## Abstract

Rahmstorf (Reports, 19 January 2007, p. 368) used the observed relation between rates of change of global surface temperature and sea level to predict future sea-level rise. We revisit the application of the statistical methods used and show that estimation of the regression coefficient is not robust. Methods commonly used within econometrics may be more appropriate for the problem of projected sea-level rise.

Rahmstorf (*1*) convincingly argued for the use of semi-empirical models for estimating sea-level response to future warming of the climate system. He hypothesized that the rate of global sea-level change is proportional to the global surface temperature departure from its equilibrium value. This hypothesis was statistically tested on observational data and a correlation coefficient of 0.88 was reported along with an associated *P* value of 1.6 × 10^{–8} and a regression slope of 3.4 mm/year per °C. We argue that this statistical analysis is based on an inappropriate application of statistics, in that the trend in both series is evident, thus violating basic assumptions of the statistical methods used. This could give misleading conclusions about inference (*2*) due to a spurious correlation (*3*) and, as such, casts doubt on the projected range of future sea-level rise.

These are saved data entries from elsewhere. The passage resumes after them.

/-- The opcode byte and up to three bytes after it are one run of bytes. -/
theorem inputAfterBytes_afterByte (s : State) {n : Nat} (hn : n ≤ 3) (addr cursor timer : Word) :
    inputAfterBytes { s with input := inputAfterByte s addr, cursor := cursor, timerValue := timer } (addr + 1#16) n =
      inputAfterBytes s addr (n + 1) := by
  rw [inputAfterBytes]
  split
  case isTrue h =>
    subst h
    exact inputAfterBytes_past_stdin _ hn
  case isFalse h => exact inputAfterBytes_of_eq n s _ _ (if_neg h)

/-- R92: no instruction is longer than four bytes. -/
theorem operandBytes_le (sh : Shape) : sh.operandBytes ≤ 3 := by
  cases sh <;> simp [Shape.operandBytes]

/-- The input after the fetch of an instruction. -/
theorem input_of_fetched {s s1 : State} {i : Instr} (h : fetch s = .fetched i s1) :
    ∃ n, s1.input = inputAfterBytes s s.pc n := by
  rw [fetch_eq] at h
  split at h
  case isFalse => cases h
  split at h
  case h_1 => cases h
  case h_2 sh _ =>
    have hn := operandBytes_le sh
    rw [fetchOperands, fetchBytes_eq _ hn] at h
    split at h
    case h_1 => cases h
    case h_2 ops s2 hops =>
      split at hops
      case isFalse => cases hops
      case isTrue =>
        cases hops
        cases h
        exact ⟨_, inputAfterBytes_afterByte s hn s.pc _ _⟩

/-- The input after the fetch of an illegal opcode, which reads no operand byte (R141). -/
theorem input_of_unknown {s s1 : State} (h : fetch s = .unknown s1) : s1.input = inputAfterBytes s s.pc 1 := by
  rw [fetch_eq] at h
  split at h
  case isFalse => cases h
  split at h
  case h_1 => cases h; rfl
  case h_2 sh _ =>
    unfold fetchOperands at h
    split at h <;> cases h

/-- A fetch changes nothing that `afterFetch` does not name, and its input is that of one run of bytes. -/
theorem StreamsMoved.of_afterFetch {s : State} {cursor : Word} {input : List Byte} {n : Nat}
    (h : input = inputAfterBytes s s.pc n) : StreamsMoved 0 1 s (afterFetch s cursor input) where
  output := ⟨[], le_rfl, (List.append_nil _).symm⟩
  input := h ▸ inputAfterBytes_eq_drop s s.pc n
  inputEnded := rfl

theorem streamsMoved_of_fetched {s s1 : State} {i : Instr} (h : fetch s = .fetched i s1) : StreamsMoved 0 1 s s1 := by
  obtain ⟨n, hinput⟩ := input_of_fetched h
  obtain ⟨cursor, input, rfl⟩ := afterFetch_of_fetched h
  exact .of_afterFetch hinput

theorem streamsMoved_of_unknown {s s1 : State} (h : fetch s = .unknown s1) : StreamsMoved 0 1 s s1 := by
  have hinput := input_of_unknown h
  obtain ⟨cursor, input, rfl⟩ := afterFetch_of_unknown h
  exact .of_afterFetch hinput

/-! ### The execution and the step -/

/-- An execution sends at most one byte and takes at most one: what its writeback finds touched says so. -/
theorem streamsMoved_of_ends {i : Instr} {s t : State} (h : Ends i s t) : StreamsMoved 1 1 s t := by
  cases h with
  | waits | divideByZero | halts => exact .of_eq rfl rfl rfl
  | retires u hu => exact ⟨hu.output, hu.input, hu.inputEnded⟩

/-- A step sends at most one byte and takes at most two. -/
theorem streamsMoved_of_step {s t : State} (h : step s = .next t) : StreamsMoved 1 2 s t := by
  rcases step_cases s t h with ⟨-, rfl⟩ | ⟨-, -, rfl⟩ | ⟨s1, -, hfetch, rfl⟩ | ⟨i, s1, -, -, -, -, rfl⟩ |
    ⟨i, s1, -, hfetch, -, hends, -⟩
  · exact .of_eq rfl rfl rfl
  · exact .of_eq rfl rfl rfl
  · have hfatal : StreamsMoved 1 1 s1 (raiseFatal .unknownOpcode s1) := .of_eq rfl rfl rfl
    exact (streamsMoved_of_unknown hfetch).trans hfatal
  · exact .of_eq rfl rfl rfl
  · exact (streamsMoved_of_fetched hfetch).trans (streamsMoved_of_ends hends)

/-- Settles O51: the clauses are the fields of `StreamsMoved`. -/
theorem streamsAreStreams : Obligations.StreamsAreStreams := by
  unfold Obligations.StreamsAreStreams
  intro s t h
  obtain ⟨houtput, hinput, hended⟩ := streamsMoved_of_step h
  exact ⟨houtput, hinput, hended⟩

end Sys2Proof.Machine

/-! ## The cells under the ports (spec/20_memory.md R73)

No operation reads or writes them: run from two states whose memories agree off the ports, every operation answers the same
and leaves two such states again. The relation is carried through the memory interface, the fetch, each instruction and the
step; what becomes of the cells themselves is `Touched.portCells`. -/

namespace Sys2Proof.Machine

/-- The second state is the first but for memory cells under the ports. -/
inductive AlikeOffPorts (s : State) : State → Prop where
  | intro (m : Memory) (hm : ∀ n, ¬(0xFF00 ≤ n ∧ n ≤ 0xFF03) → m.read n = s.mem.read n) :
      AlikeOffPorts s { s with mem := m }

namespace AlikeOffPorts

variable {s s' : State}

/-! ### What the two states agree on -/

section
variable (h : AlikeOffPorts s s')
include h

theorem readReg (r : Reg) : readReg s' r = readReg s r := by cases h; cases r <;> rfl
theorem sp : s'.sp = s.sp := by cases h; rfl
theorem flags : s'.flags = s.flags := by cases h; rfl
theorem halted : s'.halted = s.halted := by cases h; rfl
theorem cursor : s'.cursor = s.cursor := by cases h; rfl
theorem lastStep : s'.lastStep = s.lastStep := by cases h; rfl
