/-! ## Perforation filter (R19, R20) -/

/-- An edge: whether it rises, and its position. -/
structure Edge where
  rising : Bool
  position : Nat
  deriving DecidableEq, Repr

/-- The run after a further sample of value `v` at `pos`, the run's length raised by 1 or started anew. -/
def extendRun (run : Option SampleRun) (v : Bool) (pos : Nat) : SampleRun :=
  match run with
  | some r => if r.value = v then { r with length := r.length + 1 } else ⟨v, 1, pos⟩
  | none => ⟨v, 1, pos⟩

/-- The level a raw value settles to. -/
def levelOf (v : Bool) : Level := if v then .high else .low

/-- R19: one raw sample through the filter, with the edge it records. -/
def filterSample (f : Filter) (v : Bool) (pos : Nat) : Filter × Option Edge :=
  if f.level = levelOf v then ({ f with run := none }, none)
  else
    let r := extendRun f.run v pos
    if 3 ≤ r.length then
      (⟨levelOf v, none⟩, if f.level = .undefined then none else some ⟨v, r.first⟩)
    else ({ f with run := some r }, none)

/-- R20: a sample of a missing line clears the run. -/
def filterMissing (f : Filter) : Filter := { f with run := none }

/-- An edge in the polarity of the format (R19). -/
def isActive (p : Polarity) (e : Edge) : Bool :=
  match p with
  | .rising => e.rising
  | .falling => !e.rising

/-! ## Edge Log and weave tallies (R18, R36) -/

/-- The tally takes one line's edge entry while it has covered fewer than 16 lines. -/
def tallyTake (t : Tally) (e : EdgeEntry) : Tally :=
  if t.covered < 16 then
    match e.edge with
    | some x => { t with covered := t.covered + 1, received := t.received + 1, sum := t.sum + x }
    | none => { t with covered := t.covered + 1 }
  else t

/-- R36: the tally of a perforation, opened from the Edge Log up to the line being examined. -/
def openTally (log : List EdgeEntry) (position : Nat) : Tally :=
  (log.filter (fun e => position / 16 ≤ e.line)).foldl tallyTake ⟨position / 16, 0, 0, 0⟩

/-- R18: the log holds the 160 lines examined most recently. -/
def logEntry (log : List EdgeEntry) (e : EdgeEntry) : List EdgeEntry := (log ++ [e]).drop (log.length + 1 - 160)

/-- R18, steps 2 and 3: the line's entry joins the log and every open tally. -/
def takeEntry (e : EdgeEntry) (t : Tracker) : Tracker :=
  { t with
    edgeLog := logEntry t.edgeLog e,
    candidates := t.candidates.map (fun c => { c with tally := tallyTake c.tally e }),
    pendingTop := t.pendingTop.map (fun p => { p with tally := tallyTake p.tally e }) }

/-! ## Cutting a frame (R35, R37, R39, R40) -/

/-- R37: the H of the pending top, the last frame's H when no line was received. -/
def pendingWeave (t : Tracker) (top : PendingTop) : Int :=
  match t.fields with
  | some f => (weaveOf f.referenceEdge top.tally).getD t.lastH
  | none => t.lastH

/-- R40: 1 for a synthesized perforation. -/
def synthCount (st : PerfStatus) : Nat := if st = .synthesized then 1 else 0

/-- R32: a standing splice mark at or before the top is consumed by the frame. -/
def takesMark (mark : Option Nat) (top : Nat) : Bool :=
  match mark with
  | some m => m ≤ top
  | none => false

/-- R78: the last needed line at creation, 0 while no format is copied. -/
def creationLastNeeded (s : State) (top appliedS : Nat) : Nat :=
  match s.conformance.copy with
  | some c => lastNeededLine top appliedS c.fields
  | none => 0

/-- Table 3-6: the context created at a cut. DESIGN CHOICE (LE 37): the table gives the current set, the weight and GRADE_MISS no value
before the frame's start in grading; they stand absent, 0 and clear until then. -/
def newContext (s : State) (top : PendingTop) (at_ : CutState) (synthesized : Nat) : FrameContext :=
  let t := s.tracker
  let a := appliedShrink t.shrink
  let h := appliedWeave (pendingWeave t top)
  { frame := t.frameCounter, reelSequence := s.reel.sequence, top := top.position, topStatus := top.status,
    synthesized := synthesized, splice := takesMark t.spliceMark top.position, appliedS := a.1, shrinkClamp := a.2,
    appliedH := h.1, weaveClamp := h.2, cutState := at_, lastNeeded := creationLastNeeded s top.position a.1,
    incomplete := false, substituted := 0, temporal := 0, spatial := 0, scratchPixels := 0, unrepaired := 0,
    referenceUsed := false, currentSet := none, targetSet := none, weight := 0, firedCue := none, gradeMiss := false,
    meanR := 0, meanG := 0, meanB := 0, clipped := 0, aborted := false, finished := false, opened := false }

/-- The tracker after a cut: the number is consumed, H kept, the mark consumed, the top no longer pending (R32, R37, R39). -/
def afterCut (t : Tracker) (top : PendingTop) : Tracker :=
  { t with
    pendingTop := none,
    frameCounter := t.frameCounter + 1,
    lastH := (appliedWeave (pendingWeave t top)).1,
    lastCut := some ⟨top.position, t.frameCounter⟩,
    spliceMark := if takesMark t.spliceMark top.position then none else t.spliceMark }

/-- An occurrence raised when a mark is set. -/
def raiseIf (b : Bool) (c : NoticeClass) (s : State) : State := if b then raise c s else s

To illustrate this problem, we reperformed the analysis of Rahmstorf (*1*), with methodological details as follows: As in (*1*), we used annually averaged global mean temperature and sea level. Nonlinear trends of both series were determined as the first reconstructed component in a singular spectrum analysis (SSA) with an embedding dimension of 15 years. Before the SSA analysis, both series were extended forward and backward by linear extrapolation based on the nearest 15 years of data. The nonlinear trend of mean sea level was subsequently differentiated by calculating, at each point, the slope of a ±5-year least squares fit to obtain a “rate of sea level change” series. The correlation coefficient ρ between two time series *x*_{t} and *y*_{t} with deterministic time trends is defined as where *E* denotes expectation value. The correlation coefficient thus measures the degree to which there are coincident departures of the two time series from their respective expectation values. When estimating the correlation coefficient between filtered versions of temperature and rate of sea-level change, Rahmstorf (*1*) substituted the expectation values by the sample average. This assumes stationarity of the series (*4*), which is obviously violated by the two series. As an illustration, when redoing the analysis, we approximated the expectation values of the two series by the more realistic choice of a linear trend. The estimated correlation coefficient then drops to 0.68. In addition, the corresponding regression coefficient increases from 3.3 mm/year per °C to 5.8 mm/year per °C. This nonrobust result underscores that the issue of correct statistical modeling is not an academic one and raises questions about the model put forward in (*1*).

Next, there is the point of establishing the significance of the correlation coefficient found, that is, “how likely is it to get the result by pure chance?” Rahmstorf appears to have estimated the *P* value of the correlation coefficient (1.6 × 10^{–8}) using a Student's *t* distribution assuming 24 degrees of freedom. The number of degrees of freedom apparently comes from assuming that the 24 bins of 5-year length are statistically independent. However, both data series were low-pass filtered in (*1*) “by computing nonlinear trend lines, with an embedding period of 15 years.” Because of the autocorrelation introduced by the averaging procedure, neighboring 5-year bins can not be assumed to be statistically independent. A better approximation would be to set the number of degrees of freedom equal to the effective sample size calculated as 120/15 = 8 (*4*). Using our value of 0.68 for the correlation coefficient, we get a corresponding *P* value of 0.97.

Finally, Rahmstorf used a *t* test for making inferences about the correlation coefficient. This is based on the assumption of independent and identically distributed (i.i.d.) data, yet the data analyzed in (*1*) are, due to the trend, not i.i.d. This reservation also applies to the estimated confidence interval and, therefore, the range of projected sea-level changes by the year 2100. A thorough analysis of the problem would include the application of difference stationary time series analysis methods (*5*), for which there is a rich tradition in the field of econometrics. Such analysis may also be helpful to other problems in climate science.